WHAT NEEDS TO BE DONE:
Restate word for word the lines in the listing below, starting at the line containing "def State.fridgeMayAsk (s" and ending at the line containing "if s.fridge.state = .want", both included; leave out the rest.

SUPPLIED INFORMATION:
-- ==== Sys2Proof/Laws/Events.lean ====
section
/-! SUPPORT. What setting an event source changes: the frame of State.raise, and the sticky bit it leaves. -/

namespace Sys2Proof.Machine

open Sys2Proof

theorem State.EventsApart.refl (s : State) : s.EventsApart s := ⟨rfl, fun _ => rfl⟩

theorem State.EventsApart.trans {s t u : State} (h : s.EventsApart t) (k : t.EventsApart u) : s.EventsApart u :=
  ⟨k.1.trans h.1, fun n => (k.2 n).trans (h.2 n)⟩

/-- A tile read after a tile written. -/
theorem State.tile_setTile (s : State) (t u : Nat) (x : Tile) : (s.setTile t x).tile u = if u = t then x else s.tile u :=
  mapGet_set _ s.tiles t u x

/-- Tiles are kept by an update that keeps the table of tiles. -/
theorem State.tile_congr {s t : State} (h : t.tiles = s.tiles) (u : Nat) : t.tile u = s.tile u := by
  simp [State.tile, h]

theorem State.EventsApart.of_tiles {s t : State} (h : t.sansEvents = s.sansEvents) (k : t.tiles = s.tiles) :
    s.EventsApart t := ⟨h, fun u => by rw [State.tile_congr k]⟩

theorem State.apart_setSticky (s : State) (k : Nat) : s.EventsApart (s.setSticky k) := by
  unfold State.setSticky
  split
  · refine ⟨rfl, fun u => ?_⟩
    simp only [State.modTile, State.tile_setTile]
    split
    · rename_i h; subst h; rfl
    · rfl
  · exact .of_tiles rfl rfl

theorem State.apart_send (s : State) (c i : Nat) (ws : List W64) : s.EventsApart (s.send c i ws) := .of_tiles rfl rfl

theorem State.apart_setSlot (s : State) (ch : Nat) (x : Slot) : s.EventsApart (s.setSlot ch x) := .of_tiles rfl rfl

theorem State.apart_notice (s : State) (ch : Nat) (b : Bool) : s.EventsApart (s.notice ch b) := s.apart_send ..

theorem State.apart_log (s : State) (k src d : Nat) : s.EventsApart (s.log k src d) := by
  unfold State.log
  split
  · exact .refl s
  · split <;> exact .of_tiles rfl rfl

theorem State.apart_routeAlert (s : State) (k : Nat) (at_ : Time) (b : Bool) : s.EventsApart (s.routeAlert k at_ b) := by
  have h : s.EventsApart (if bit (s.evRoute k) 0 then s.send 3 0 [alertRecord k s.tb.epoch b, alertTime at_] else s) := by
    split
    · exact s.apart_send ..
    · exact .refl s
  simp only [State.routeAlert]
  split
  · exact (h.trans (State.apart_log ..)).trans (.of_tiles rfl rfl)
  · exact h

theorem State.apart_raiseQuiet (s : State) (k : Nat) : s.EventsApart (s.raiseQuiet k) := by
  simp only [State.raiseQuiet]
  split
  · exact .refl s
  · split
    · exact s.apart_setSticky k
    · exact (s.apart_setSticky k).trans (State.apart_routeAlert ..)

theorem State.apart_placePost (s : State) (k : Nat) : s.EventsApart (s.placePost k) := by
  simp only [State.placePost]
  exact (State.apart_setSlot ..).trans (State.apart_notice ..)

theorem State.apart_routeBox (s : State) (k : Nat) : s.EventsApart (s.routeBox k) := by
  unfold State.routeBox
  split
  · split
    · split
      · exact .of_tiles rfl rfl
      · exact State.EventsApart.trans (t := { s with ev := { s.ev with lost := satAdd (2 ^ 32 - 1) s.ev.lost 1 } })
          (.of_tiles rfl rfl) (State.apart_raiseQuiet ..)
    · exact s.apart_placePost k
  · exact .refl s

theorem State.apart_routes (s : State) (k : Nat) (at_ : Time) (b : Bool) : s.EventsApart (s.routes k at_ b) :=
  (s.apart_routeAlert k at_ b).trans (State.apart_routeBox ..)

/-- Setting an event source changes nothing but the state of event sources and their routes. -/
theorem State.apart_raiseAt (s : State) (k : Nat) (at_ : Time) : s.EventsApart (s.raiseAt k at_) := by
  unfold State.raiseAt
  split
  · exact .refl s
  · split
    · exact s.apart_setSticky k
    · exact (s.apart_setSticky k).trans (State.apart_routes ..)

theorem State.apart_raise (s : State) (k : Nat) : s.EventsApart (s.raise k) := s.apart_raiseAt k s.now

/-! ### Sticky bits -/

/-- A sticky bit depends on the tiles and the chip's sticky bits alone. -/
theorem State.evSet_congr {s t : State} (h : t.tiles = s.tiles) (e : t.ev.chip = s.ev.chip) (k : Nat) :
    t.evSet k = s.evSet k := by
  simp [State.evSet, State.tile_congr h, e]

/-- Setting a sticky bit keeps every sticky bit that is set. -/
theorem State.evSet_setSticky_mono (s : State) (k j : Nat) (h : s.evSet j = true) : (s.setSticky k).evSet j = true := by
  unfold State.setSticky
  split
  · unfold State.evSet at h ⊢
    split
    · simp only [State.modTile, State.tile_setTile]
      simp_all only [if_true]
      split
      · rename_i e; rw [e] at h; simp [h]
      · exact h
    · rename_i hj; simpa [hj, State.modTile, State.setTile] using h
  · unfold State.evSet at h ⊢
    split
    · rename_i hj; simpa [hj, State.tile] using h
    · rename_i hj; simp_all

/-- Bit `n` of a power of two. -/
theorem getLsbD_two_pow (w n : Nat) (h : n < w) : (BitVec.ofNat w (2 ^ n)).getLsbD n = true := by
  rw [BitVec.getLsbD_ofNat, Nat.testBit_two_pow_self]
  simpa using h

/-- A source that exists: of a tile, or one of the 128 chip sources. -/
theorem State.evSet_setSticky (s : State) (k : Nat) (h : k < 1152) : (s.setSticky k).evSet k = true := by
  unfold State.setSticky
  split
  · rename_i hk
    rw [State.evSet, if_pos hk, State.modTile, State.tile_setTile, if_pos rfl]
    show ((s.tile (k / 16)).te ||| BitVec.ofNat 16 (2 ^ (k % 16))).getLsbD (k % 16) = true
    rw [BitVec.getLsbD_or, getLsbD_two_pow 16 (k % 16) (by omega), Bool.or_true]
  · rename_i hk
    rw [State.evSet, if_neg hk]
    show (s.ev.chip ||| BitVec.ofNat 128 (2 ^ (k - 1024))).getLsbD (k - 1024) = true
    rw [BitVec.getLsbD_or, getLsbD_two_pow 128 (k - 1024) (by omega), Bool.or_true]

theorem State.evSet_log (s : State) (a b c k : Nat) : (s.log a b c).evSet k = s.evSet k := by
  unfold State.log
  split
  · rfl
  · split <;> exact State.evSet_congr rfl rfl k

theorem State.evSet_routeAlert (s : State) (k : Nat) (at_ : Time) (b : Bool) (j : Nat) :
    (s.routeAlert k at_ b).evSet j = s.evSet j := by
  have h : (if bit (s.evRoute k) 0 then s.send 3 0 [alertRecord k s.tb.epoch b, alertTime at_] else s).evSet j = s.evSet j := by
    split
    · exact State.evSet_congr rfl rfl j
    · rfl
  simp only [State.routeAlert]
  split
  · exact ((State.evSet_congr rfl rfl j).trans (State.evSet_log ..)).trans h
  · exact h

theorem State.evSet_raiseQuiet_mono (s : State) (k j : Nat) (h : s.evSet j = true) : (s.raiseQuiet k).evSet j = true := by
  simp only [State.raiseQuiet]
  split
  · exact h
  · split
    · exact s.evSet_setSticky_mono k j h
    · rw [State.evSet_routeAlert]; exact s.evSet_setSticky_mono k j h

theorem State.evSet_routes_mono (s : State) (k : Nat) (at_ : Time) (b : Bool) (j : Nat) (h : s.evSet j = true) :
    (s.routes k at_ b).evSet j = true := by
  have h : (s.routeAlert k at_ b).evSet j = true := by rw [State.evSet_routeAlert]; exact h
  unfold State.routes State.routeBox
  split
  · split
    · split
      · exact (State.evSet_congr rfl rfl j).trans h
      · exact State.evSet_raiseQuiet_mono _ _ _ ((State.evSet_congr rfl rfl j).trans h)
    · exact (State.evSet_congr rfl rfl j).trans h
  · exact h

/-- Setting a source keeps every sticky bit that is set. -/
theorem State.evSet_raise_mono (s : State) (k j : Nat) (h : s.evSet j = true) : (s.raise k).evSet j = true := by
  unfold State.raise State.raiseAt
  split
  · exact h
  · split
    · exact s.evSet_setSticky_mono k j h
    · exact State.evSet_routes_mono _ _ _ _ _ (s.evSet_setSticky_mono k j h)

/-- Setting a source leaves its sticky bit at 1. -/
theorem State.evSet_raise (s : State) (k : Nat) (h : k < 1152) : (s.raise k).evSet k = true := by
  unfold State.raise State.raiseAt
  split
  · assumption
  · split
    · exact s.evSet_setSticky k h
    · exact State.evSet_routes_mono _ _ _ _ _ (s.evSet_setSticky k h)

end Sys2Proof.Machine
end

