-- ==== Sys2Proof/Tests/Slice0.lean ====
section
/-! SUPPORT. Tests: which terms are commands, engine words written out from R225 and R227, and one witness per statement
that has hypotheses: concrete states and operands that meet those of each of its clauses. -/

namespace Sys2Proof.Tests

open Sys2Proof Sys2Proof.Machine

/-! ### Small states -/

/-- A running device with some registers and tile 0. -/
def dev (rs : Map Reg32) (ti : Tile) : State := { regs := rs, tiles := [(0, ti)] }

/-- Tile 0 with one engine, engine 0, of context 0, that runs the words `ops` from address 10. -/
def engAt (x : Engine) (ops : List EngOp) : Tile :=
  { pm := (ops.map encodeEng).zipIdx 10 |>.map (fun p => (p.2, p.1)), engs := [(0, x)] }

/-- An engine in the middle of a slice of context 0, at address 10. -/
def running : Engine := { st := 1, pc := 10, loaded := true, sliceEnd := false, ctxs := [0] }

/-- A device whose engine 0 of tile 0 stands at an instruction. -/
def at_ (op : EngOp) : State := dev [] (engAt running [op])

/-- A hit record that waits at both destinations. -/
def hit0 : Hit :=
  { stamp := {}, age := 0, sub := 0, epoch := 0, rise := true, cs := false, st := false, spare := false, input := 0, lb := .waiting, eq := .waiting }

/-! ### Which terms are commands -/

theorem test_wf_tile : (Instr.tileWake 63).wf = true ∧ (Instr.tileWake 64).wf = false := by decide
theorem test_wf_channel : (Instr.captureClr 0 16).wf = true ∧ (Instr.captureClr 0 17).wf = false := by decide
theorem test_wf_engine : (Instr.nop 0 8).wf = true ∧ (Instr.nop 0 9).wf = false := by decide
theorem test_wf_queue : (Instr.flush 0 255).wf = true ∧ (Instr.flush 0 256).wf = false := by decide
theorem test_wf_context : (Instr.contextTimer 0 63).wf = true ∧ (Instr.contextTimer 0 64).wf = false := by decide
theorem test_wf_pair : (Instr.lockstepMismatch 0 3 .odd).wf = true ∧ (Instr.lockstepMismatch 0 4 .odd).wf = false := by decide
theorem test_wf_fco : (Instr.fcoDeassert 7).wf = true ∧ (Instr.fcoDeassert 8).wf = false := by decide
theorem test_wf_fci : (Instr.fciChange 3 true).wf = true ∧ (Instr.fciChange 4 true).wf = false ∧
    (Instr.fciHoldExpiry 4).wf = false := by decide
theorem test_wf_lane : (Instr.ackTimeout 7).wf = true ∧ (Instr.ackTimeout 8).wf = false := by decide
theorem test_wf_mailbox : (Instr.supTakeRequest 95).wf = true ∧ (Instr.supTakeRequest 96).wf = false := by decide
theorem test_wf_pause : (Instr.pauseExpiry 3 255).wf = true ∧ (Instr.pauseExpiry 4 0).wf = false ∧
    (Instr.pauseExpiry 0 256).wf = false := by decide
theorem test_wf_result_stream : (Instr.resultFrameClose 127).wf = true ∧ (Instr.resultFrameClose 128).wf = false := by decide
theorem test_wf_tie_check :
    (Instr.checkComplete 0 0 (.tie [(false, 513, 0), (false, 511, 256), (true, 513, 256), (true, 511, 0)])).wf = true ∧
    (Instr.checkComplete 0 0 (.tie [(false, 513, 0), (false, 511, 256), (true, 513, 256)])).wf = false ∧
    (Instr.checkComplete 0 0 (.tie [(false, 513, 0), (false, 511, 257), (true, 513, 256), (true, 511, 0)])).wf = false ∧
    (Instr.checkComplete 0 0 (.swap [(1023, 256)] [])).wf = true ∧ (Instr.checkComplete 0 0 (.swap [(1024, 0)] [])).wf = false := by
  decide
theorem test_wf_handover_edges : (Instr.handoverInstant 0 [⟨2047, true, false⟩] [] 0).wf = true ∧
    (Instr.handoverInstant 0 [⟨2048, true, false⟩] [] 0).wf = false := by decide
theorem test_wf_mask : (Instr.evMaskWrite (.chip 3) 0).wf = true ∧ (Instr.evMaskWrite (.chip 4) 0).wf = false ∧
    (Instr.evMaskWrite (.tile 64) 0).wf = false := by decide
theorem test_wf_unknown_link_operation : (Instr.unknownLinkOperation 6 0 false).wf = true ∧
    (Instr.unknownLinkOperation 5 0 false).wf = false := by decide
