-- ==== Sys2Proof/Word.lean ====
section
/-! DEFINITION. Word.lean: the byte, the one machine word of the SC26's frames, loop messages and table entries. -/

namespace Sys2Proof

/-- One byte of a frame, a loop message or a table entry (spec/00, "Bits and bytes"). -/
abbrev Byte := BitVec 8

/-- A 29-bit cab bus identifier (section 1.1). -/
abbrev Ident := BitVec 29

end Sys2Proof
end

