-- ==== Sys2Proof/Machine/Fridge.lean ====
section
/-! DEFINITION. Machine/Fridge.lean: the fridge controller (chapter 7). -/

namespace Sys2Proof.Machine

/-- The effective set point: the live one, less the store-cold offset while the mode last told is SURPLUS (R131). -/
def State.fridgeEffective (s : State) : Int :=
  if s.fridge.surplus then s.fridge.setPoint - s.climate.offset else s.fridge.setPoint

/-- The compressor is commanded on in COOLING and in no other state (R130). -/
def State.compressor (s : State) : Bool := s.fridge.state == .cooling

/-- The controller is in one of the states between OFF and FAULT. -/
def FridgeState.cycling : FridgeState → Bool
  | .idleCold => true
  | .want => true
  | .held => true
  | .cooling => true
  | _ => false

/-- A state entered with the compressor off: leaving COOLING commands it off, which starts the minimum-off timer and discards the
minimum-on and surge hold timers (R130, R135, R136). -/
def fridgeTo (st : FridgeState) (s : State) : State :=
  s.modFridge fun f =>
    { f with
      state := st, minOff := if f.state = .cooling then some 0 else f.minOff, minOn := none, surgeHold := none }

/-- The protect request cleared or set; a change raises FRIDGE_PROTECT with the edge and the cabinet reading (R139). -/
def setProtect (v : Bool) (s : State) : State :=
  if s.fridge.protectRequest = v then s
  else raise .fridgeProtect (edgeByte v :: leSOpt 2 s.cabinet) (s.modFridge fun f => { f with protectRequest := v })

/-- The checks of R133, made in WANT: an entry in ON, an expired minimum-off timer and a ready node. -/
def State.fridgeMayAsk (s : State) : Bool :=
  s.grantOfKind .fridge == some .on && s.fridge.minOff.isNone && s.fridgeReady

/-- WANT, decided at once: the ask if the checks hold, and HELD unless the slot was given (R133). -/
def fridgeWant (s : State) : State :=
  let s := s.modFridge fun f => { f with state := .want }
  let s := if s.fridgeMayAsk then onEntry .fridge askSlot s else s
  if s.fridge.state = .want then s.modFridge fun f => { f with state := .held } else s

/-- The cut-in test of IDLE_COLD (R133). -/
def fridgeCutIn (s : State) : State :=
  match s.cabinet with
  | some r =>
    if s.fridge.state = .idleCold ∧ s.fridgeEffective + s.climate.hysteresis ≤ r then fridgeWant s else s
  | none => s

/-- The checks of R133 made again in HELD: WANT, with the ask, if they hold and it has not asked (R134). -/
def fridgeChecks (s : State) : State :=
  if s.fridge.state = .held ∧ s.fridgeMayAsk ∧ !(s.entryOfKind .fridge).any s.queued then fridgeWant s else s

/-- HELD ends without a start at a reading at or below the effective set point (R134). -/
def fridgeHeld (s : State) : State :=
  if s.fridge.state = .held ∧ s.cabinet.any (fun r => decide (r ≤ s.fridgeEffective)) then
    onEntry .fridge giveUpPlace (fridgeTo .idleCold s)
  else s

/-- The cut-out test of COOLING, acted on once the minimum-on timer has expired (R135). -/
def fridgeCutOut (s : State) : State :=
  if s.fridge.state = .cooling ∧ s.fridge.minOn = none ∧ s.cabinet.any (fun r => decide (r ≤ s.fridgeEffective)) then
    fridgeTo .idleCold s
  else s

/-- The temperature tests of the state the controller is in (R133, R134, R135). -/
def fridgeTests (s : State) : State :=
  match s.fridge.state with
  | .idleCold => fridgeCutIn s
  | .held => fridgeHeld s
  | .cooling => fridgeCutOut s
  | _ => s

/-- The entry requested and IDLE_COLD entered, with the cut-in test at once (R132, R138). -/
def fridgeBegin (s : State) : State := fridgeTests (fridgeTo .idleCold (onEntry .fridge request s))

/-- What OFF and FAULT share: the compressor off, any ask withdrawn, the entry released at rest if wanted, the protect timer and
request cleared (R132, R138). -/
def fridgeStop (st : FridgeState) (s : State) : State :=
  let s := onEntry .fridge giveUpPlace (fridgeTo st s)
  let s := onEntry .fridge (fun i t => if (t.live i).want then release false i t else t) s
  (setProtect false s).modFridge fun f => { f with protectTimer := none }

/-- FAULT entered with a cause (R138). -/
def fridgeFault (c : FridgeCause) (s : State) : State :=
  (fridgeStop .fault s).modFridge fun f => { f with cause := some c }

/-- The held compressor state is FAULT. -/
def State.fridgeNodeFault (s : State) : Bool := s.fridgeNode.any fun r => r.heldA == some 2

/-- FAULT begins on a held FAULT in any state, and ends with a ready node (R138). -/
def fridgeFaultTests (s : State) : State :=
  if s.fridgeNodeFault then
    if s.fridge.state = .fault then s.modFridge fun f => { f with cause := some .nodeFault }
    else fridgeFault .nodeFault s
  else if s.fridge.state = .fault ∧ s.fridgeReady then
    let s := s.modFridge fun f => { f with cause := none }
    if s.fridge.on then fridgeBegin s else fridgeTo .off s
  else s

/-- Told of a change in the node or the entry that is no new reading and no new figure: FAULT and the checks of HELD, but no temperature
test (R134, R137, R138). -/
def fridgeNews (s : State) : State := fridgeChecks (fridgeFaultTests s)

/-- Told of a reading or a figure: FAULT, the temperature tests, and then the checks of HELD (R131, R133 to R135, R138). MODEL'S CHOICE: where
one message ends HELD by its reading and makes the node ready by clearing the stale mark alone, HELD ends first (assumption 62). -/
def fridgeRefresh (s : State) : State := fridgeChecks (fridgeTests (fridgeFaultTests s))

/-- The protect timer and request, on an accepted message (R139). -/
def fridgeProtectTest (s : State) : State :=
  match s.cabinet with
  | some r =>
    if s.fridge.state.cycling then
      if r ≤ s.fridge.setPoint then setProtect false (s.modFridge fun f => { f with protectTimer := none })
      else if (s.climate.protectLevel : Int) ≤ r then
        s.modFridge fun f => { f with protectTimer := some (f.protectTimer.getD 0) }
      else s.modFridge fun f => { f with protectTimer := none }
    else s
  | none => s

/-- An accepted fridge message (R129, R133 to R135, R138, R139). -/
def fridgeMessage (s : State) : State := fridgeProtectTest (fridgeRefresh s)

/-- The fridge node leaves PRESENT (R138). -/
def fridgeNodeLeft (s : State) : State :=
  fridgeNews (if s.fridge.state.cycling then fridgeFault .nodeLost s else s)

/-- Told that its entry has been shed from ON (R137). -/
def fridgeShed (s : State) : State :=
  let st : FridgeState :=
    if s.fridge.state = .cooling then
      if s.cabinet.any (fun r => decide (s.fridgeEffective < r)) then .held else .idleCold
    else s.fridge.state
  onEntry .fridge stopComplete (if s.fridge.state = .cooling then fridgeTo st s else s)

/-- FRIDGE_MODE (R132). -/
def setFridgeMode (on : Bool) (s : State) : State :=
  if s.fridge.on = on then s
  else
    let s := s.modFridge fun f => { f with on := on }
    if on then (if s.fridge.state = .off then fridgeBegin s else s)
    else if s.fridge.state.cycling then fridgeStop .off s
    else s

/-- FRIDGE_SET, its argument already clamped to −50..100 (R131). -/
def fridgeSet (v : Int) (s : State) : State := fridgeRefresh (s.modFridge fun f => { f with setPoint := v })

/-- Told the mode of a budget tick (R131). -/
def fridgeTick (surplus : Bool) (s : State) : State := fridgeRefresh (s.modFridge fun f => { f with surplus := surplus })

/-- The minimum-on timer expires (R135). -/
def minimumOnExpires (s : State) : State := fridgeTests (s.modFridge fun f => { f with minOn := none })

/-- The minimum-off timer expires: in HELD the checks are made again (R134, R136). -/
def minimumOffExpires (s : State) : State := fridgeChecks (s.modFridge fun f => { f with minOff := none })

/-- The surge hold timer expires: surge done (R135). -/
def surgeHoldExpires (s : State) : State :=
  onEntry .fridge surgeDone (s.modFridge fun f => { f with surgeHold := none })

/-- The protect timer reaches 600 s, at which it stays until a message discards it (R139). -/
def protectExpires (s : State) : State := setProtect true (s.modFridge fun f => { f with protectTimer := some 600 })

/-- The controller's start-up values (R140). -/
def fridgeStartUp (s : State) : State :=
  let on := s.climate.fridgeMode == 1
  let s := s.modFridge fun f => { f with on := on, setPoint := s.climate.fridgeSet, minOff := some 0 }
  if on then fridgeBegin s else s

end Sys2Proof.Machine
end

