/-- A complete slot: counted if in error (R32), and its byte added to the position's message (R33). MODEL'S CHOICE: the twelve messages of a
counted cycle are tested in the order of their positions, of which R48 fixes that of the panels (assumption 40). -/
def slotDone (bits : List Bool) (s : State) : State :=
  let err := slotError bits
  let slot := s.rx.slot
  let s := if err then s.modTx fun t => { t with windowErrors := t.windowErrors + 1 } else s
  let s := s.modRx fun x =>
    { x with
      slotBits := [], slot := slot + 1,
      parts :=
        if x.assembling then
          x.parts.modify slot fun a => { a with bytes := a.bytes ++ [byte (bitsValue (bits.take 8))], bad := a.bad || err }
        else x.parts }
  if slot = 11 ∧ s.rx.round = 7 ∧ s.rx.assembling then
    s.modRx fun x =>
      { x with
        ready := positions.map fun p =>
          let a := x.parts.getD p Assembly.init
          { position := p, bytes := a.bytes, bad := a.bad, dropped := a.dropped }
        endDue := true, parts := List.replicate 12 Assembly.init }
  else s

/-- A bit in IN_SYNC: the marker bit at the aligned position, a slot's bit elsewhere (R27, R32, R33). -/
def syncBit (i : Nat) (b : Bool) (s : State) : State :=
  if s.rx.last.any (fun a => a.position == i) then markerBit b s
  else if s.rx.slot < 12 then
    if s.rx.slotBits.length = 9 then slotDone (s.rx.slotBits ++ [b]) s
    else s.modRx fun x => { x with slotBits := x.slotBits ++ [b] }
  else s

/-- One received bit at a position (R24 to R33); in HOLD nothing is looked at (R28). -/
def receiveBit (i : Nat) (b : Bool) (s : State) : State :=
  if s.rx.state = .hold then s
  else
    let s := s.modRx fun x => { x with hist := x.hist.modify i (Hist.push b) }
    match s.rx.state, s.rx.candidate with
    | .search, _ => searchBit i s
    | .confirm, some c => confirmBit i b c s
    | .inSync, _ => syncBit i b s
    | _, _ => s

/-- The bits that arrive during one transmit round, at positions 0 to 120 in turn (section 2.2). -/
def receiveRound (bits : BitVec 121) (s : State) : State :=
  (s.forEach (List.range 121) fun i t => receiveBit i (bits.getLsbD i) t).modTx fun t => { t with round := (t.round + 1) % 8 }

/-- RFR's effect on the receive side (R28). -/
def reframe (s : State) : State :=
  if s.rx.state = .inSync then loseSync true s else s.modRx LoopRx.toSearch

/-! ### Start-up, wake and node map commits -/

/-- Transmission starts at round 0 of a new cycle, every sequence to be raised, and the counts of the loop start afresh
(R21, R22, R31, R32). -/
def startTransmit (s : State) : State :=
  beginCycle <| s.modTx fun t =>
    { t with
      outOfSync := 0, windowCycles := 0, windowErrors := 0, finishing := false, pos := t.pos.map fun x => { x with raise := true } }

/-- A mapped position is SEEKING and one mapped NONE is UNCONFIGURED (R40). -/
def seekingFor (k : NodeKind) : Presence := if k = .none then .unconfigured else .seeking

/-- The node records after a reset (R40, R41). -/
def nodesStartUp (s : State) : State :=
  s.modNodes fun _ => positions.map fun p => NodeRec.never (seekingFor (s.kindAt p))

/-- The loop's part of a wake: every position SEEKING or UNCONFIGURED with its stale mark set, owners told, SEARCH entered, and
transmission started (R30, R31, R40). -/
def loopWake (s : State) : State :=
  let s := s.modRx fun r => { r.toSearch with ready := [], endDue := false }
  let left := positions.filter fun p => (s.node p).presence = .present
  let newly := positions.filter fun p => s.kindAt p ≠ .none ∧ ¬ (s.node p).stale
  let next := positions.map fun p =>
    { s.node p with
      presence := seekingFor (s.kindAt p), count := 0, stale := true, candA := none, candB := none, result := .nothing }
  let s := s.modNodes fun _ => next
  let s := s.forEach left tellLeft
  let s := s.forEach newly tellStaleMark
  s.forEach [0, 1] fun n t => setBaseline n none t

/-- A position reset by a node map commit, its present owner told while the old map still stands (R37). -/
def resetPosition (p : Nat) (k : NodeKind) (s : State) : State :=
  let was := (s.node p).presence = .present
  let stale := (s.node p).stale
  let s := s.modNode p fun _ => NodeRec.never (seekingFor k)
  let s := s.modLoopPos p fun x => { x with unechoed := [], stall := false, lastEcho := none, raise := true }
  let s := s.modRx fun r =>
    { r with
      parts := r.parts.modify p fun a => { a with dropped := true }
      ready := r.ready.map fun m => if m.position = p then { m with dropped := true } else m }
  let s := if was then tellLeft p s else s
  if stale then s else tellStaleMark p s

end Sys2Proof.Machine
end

TASK SOLUTION:
def State.fridgeMayAsk (s : State) : Bool :=
  s.grantOfKind .fridge == some .on && s.fridge.minOff.isNone && s.fridgeReady

/-- WANT, decided at once: the ask if the checks hold, and HELD unless the slot was given (R133). -/
def fridgeWant (s : State) : State :=
  let s := s.modFridge fun f => { f with state := .want }
  let s := if s.fridgeMayAsk then onEntry .fridge askSlot s else s
  if s.fridge.state = .want then s.modFridge fun f => { f with state := .held } else s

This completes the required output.